Longer nippels can make up for a little of the differential. A drop center rim will take a shorter spoke than a more flat design rim.

It is  imperative that the hub have the correct drilling for the spokes you choose -
.120 spokes will not easily fit into a hub for  a .105 and the reverse may cause issues of spoke head damage or gaps.

The spokes that you have now should be replaced with the same gauge as originals to the hub.














If you get the hub dimension and hole diameters, I can provide copies of the Sutherlands pages.
Rusty


----------



## Fred Green (Mar 12, 2020)

Hello,

      Thanks for the info.

Fred
Sparta


----------



## fat tire trader (Mar 12, 2020)

Hi Fred,

You don't need to do any calculating or measuring. You need 10 5/8" spokes to build your wheels 4 cross. Most all 26" balloon wheels use this size when they are built 4 cross. The original G519 and most balloon wheels were built 4 cross. If you don't build the wheels 4 cross, you will need to calculate spoke lengths. 
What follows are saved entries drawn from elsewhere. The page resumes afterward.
/-- R70: on the order twice as large the loop makes one pass more, with the bits of `t` above those of the passes before. The two
runs are compared from the pass with `s = 2 ^ j` on; `i` passes remain on the smaller order. -/
theorem d2xyLoop_double {f f' i : Nat} (hf : i < f) (hf' : i ≤ f') (j x y t : Nat) :
    d2xyLoop (2 ^ (j + i + 1)) f (2 ^ j) x y t =
      place (2 ^ (j + i)) (t / (2 ^ i * 2 ^ i)) (d2xyLoop (2 ^ (j + i)) f' (2 ^ j) x y (t % (2 ^ i * 2 ^ i))) := by
  induction i generalizing f f' j x y t with
  | zero =>
    obtain ⟨f, rfl⟩ := Nat.exists_eq_add_of_lt hf
    rw [d2xyLoop_of_le (2 ^ (j + 0)) f' (2 ^ j) _ _ _ le_rfl, d2xyLoop_pass _ _ _ _ (Nat.pow_lt_pow_right (by decide) (by omega)),
      d2xyLoop_of_le _ _ _ _ _ _ (by rw [← Nat.pow_succ'])]
    simp
  | succ i ih =>
    obtain ⟨f, rfl⟩ : ∃ g, f = g + 1 := ⟨f - 1, by omega⟩
    obtain ⟨f', rfl⟩ : ∃ g, f' = g + 1 := ⟨f' - 1, by omega⟩
    have hlow : place (2 ^ j) (t % (4 * (2 ^ i * 2 ^ i))) (x, y) = place (2 ^ j) t (x, y) := by
      rw [← place_mod_four, Nat.mod_mul_right_mod, place_mod_four]
    rw [d2xyLoop_pass _ _ _ _ (Nat.pow_lt_pow_right (by decide) (by omega)),
      d2xyLoop_pass _ _ _ _ (Nat.pow_lt_pow_right (by decide) (by omega)), two_pow_succ_sq, hlow, Nat.mod_mul_right_div_self,
      ← Nat.div_div_eq_div_mul, ← Nat.pow_succ', show j + (i + 1) = j + 1 + i by omega]
    exact ih (by omega) (by omega) _ _ _ _

/-- The grid of twice the side has four quarters. -/
theorem quarter_lt {k d : Nat} (hd : d < 2 ^ (k + 1) * 2 ^ (k + 1)) : d / (2 ^ k * 2 ^ k) < 4 := by
  rw [two_pow_succ_sq, mul_comm] at hd
  exact Nat.div_lt_of_lt_mul hd

/-- R70: the one point of the curve of order 1. -/
theorem hilbertD2xy_one (d : Nat) : hilbertD2xy 1 d = (0, 0) := d2xyLoop_of_le 1 17 1 0 0 d le_rfl

/-- R70: the curve of twice the order is a quadrant step further. -/
theorem hilbertD2xy_double {k : Nat} (hk : k < 16) (d : Nat) :
    hilbertD2xy (2 ^ (k + 1)) d = place (2 ^ k) (d / (2 ^ k * 2 ^ k)) (hilbertD2xy (2 ^ k) (d % (2 ^ k * 2 ^ k))) := by
  have h := d2xyLoop_double (f := 17) (f' := 17) (i := k) (by omega) (by omega) 0 0 0 d
  rwa [Nat.zero_add, pow_zero] at h

/-- R70: the same for the distance `e` of quarter `q`. -/
theorem hilbertD2xy_quarter {k : Nat} (hk : k < 16) (q : Nat) {e : Nat} (he : e < 2 ^ k * 2 ^ k) :
    hilbertD2xy (2 ^ (k + 1)) (e + 2 ^ k * 2 ^ k * q) = place (2 ^ k) q (hilbertD2xy (2 ^ k) e) := by
  rw [hilbertD2xy_double hk, Nat.add_mul_div_left _ _ (by omega), Nat.div_eq_of_lt he, Nat.zero_add, Nat.add_mul_mod_self_left,
    Nat.mod_eq_of_lt he]

/-- R75 (a): the curve stays in its grid. -/
theorem hilbertD2xy_lt {k : Nat} (hk : k ≤ 16) (d : Nat) :
    (hilbertD2xy (2 ^ k) d).1 < 2 ^ k ∧ (hilbertD2xy (2 ^ k) d).2 < 2 ^ k := by
  induction k generalizing d with
  | zero => rw [pow_zero, hilbertD2xy_one]; decide
  | succ k ih =>
    obtain ⟨hx, hy⟩ := ih (by omega) (d % (2 ^ k * 2 ^ k))
    rw [hilbertD2xy_double hk, Nat.pow_succ']
    exact place_lt _ hx hy

/-- Settles O11: the quadrant step in the words of the statement. -/
theorem curveIsFourTurnedQuarters : Obligations.CurveIsFourTurnedQuarters := by
  unfold Obligations.CurveIsFourTurnedQuarters
  intro k d hk hd
  have hq := quarter_lt hd
  dsimp only
  rw [← Nat.pow_succ', hilbertD2xy_double hk, place, quadrantX_of_lt hq, quadrantY_of_lt hq]

/-! ### The ends of the curve and its first step -/

/-- R75: the curve starts at the origin. -/
theorem hilbertD2xy_zero {k : Nat} (hk : k ≤ 16) : hilbertD2xy (2 ^ k) 0 = (0, 0) := by
  induction k with
  | zero => exact hilbertD2xy_one 0
  | succ k ih => rw [hilbertD2xy_double (by omega), Nat.zero_mod, Nat.zero_div, ih (by omega), place_zero]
You need 10 5/8" 10 (also called 120)  gauge spokes. 10 9/16 might work with long nipples. 

Chris


----------



## Goldslinger (Mar 12, 2020)

Hi Fred

Chris is right . you don't need a calculator. 10 5/8 or 10 9/16   10 gauge .120 spokes are what you need. I have an original wheel that I used for a reference while I was lacing my tribute wheel.  My modern 10 5/8 spokes with shorter nipples are just a tiny bit long but they will work. It really isn't all that hard to do ,just take your time. I wish I knew what the treads size on my spokes were ,I would thread them an 1/8 " more and trim them down. Then they would be perfect.
Sam


----------